A Suffolk University Sawyer Business School survey commissioned for USA Today last week tells a similar tale: Americans just aren’t receptive to the facts of our shared reality. Seventy percent of respondents said the economy is “getting worse.” Eighty-four percent say their cost of living is rising, and majorities are responding to that condition by spending less on food both outside the house (71 percent) and at home (53 percent), putting off home improvements (57 percent), or purchasing clothes (68 percent). It’s positively confounding. “We have all these government statistics pointing to a different story than what people are telling us and the polling,” said Suffolk University political research director David Paleologos.

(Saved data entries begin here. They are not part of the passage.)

/-! ### Full/empty waits and pins -/

/-- Wait until every governed line is full, in the order of the waits; then their writes, for those lines only, are acquired (R162). -/
def feWait (q : QId) (k : Cmd) (s : State) (lines : List Nat) : StepRes :=
  if lines.isEmpty then .ok (s, k)
  else if s.linesReady lines (k.want.map (·.2)) then
    .ok (s, { k with want := none, lineAcq := k.lineAcq ++ lines.map (fun l => (l, Tbl.get [] s.ms.fullBy l, Tbl.get 0 s.ms.fullSee l)) })
  else
    let t := match k.want with | some w => w.2 | none => s.uid + 1
    .error (.wait (({ s with uid := max s.uid t } : State).putCmd q { k with want := some (lines, t) }))

/-- No set holds more than 12 of these lines (R163). -/
def fitsSets (lines : List Nat) : Bool :=
  let sets := lines.map (fun l => setOf (64 * l))
  sets.eraseDups.all (fun t => decide ((sets.filter (· == t)).length ≤ 12))

/-- Pin the lines that a step reads through the L2 (R163): too many for one set by themselves are a command fault; with the lines that
others hold they wait, and so they do beyond the context's quota. -/
def pinLines (q : QId) (k : Cmd) (s : State) (ps : List Place) : Except StepErr (State × List Nat) :=
  let x := s.cmdCtx q
  let mine := ((l2Places ps).map (fun p => p.key / 64)).eraseDups
  let ofCtx := (((s.ms.pins.filter (fun p => p.ctx == x)).map (·.line)) ++ mine).eraseDups
  let above := [0, 1].any (fun d => decide ((s.ctx x).pinq.getD d 0 < (ofCtx.filter (fun l => homeDie (64 * l) == d)).length))
  if mine.isEmpty then .ok (s, [])
  else if !fitsSets mine then .error .fault
  else if above then .error (.wait (s.putCmd q { k with quotaStall := true }))
  else if !fitsSets ((s.ms.pins.map (·.line)) ++ mine).eraseDups then .error (.wait (s.putCmd q { k with quotaStall := false }))
  else
    let ms := (l2Places ps).foldl (fun (m : MemSys) p => (m.touch p).touch { p with key := p.key / 64 * 64 + (32 - p.key % 64 / 32 * 32) }) s.ms
    .ok ({ s with ms := { ms with pins := ms.pins ++ mine.map (fun l => ⟨l, x, k.uid⟩) } }, mine)

/-- Unpin lines: one pin of each goes (R163). -/
def MemSys.unpin (m : MemSys) (uid : Nat) (lines : List Nat) : MemSys :=
  { m with pins := lines.foldl (fun ps l => match takeFirst (fun p => p.line == l && p.uid == uid) ps with | some (_, r) => r | none => ps) m.pins }

/-- Prepare the reads of a step: the memory of its tiles is checked, its governed lines are full, its lines are pinned. Answers what a
commit empties and unpins too. -/
def prepare (q : QId) (k : Cmd) (s : State) (tiles : List (Tile × List (Int × Nat))) : Except StepErr (State × Cmd × List Nat × List Nat) := do
  let x := s.cmdCtx q
  let ps ← tiles.foldlM (fun (acc : List (Tile × List Place)) t => do
    let p ← s.runPlaces x false t.2
    .ok (acc ++ [(t.1, p)])) []
  demand (ps.all (fun t => t.1.placesOk t.2))
  let governed := ((ps.filter (fun t => t.1.fe != 0)).map (fun t => sramLines t.2)).flatten.eraseDups
  let (s, k') ← feWait q k s governed
  let (s, pins) ← pinLines q k s (ps.map (·.2)).flatten
  .ok (s, { k' with quotaStall := false }, ((ps.filter (fun t => t.1.fe == 2)).map (fun t => sramLines t.2)).flatten.eraseDups, pins)

/-- Lines become empty. -/
def MemSys.emptyLines (m : MemSys) (ls : List Nat) : MemSys := ls.foldl (fun m l => m.setFull l false []) m

/-! ### Group sums (03 R71) -/

/-- The scales of an MMABS group: none under MMA, else the two scales of the row's and the column's block. -/
abbrev Scales := Option (Nat × Nat)

/-- An exact sum Σ (−1)^n m 2^e as a number and an exponent. -/
def sumFin : List FVal → Int × Int
  | [] => (0, 0)
  | .fin n m e :: vs =>
    let (z, f) := sumFin vs
    if m = 0 then (z, f)
    else if z = 0 then (if n then -(m : Int) else m, e)
    else
      let g := min e f
      let a : Int := (m * 2 ^ (e - g).toNat : Nat)
      (z * (2 ^ (f - g).toNat : Nat) + (if n then -a else a), g)
  | _ :: vs => sumFin vs

/-- Products cut to whole multiples of 2^(emax − 40) (R71). -/
def truncProducts (ps : List FVal) : List FVal :=
  let tops := ps.filterMap (fun v => match v with | .fin _ m e => if m = 0 then none else some ((flog2 m : Int) + e) | _ => none)
  match tops with
  | [] => ps
  | t :: ts =>
    let q := ts.foldl max t - 40
    ps.map (fun v => match v with
      | .fin n m e => if e < q then .fin n (m / 2 ^ (q - e).toNat) q else .fin n m e
      | v => v)

/-- The group sum of products before its rounding (R71). A sum that is exactly zero is +0, also where every product is −0 (DESIGN CHOICE, log
entry 80). Where one block is invalid and the other's scale is zero, the invalid block wins: the sum is NaN (DESIGN CHOICE, log entry 98). -/
def groupExact (trunc : Bool) (sc : Scales) (ps : List (Option FVal)) : XVal :=
  let bad := ps.any Option.isNone
  let vs := ps.filterMap id
  let infs := vs.filterMap (fun v => match v with | .inf n => some n | _ => none)
  let scale : Scale := match sc with
    | none => .val 1 0
    | some (a, b) => match Scale.ofBits a, Scale.ofBits b with
      | .invalid, _ => .invalid
      | _, .invalid => .invalid
      | .zero, _ => .zero
      | _, .zero => .zero
      | .val m e, .val m' e' => .val (m * m') (e + e')
  match scale with
  | .invalid => .nan true
  | .zero => .ex (.zero false)
  | .val sm se =>
    if bad || (infs.contains true && infs.contains false) then .nan true
    else if vs.contains .nan then .nan false
    else match infs with
      | n :: _ => .inf n false
      | [] =>
        let (z, e) := sumFin (if trunc then truncProducts vs else vs)
        .ex ⟨decide (z < 0), z.natAbs * sm, e + se, false⟩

“What they see is the milk still costs as much as it did, the gas is still too expensive,” observed Quinnipiac University pollster Tim Malloy. That alone substantiates the validity of the voting public’s perception of the economy as one that is underperforming. But Malloy nonetheless attributes the public’s malaise to a feeling “from the gut” — a sentiment that is leading them toward “making this call that they’re not happy.” Voters have not reached an informed assessment of the state of the economy as a whole. Rather, theirs is mere intuition gleaned from the auguries that line the produce aisle.

New York Times columnist Paul Krugman has developed a grand theory to explain the knee-jerk responses the heedless masses are providing pollsters. In much the same way voters believed violent crime was on the rise well after it stopped increasing at precipitous rates, voters are apt to believe inflation is growing because that’s “what they see on TV or hear from politicians.” They’re more inclined to share with pollsters a perception that comports with what they think is broadly true rather than one that reflects their own narrow circumstances, and for the valid enough reason that they’re not sure their own circumstances are representative of the country’s.

This is a lot of psychic energy to devote to the idea that Americans cannot comprehend their own environments. The voting public surely noticed that nearly everything, save certain commodities and used cars, became more expensive in August. Americans have not succumbed to a false consciousness if they’re aware that, even though the rate of inflation is slowing, prices are still rising on an annual basis, and they’re rising on an annual basis from a point at which they were already frustratingly high. If Americans assume that the stock market is performing poorly, or unemployment is up, or GDP growth is stagnant, it’s not because they’ve been bamboozled by the Svengalis on their tee-vee. It’s because they have reason to believe the economy is in rough shape, and — having not checked every macroeconomic index produced by the Bureau of Labor Statistics first — they assume that condition is manifesting uniformly across the economic spectrum.

Voters may be wrong about some of those particulars, but they’re not wrong in their overall assessment of the economy. And if they’re treated to endless lectures about the extent to which “the economy is not in bad shape at the moment,” their perception of it notwithstanding, they are likely to assume that those in a position to influence economic affairs don’t actually care about their circumstances. Much like their views on the economy, that would be an informed assumption.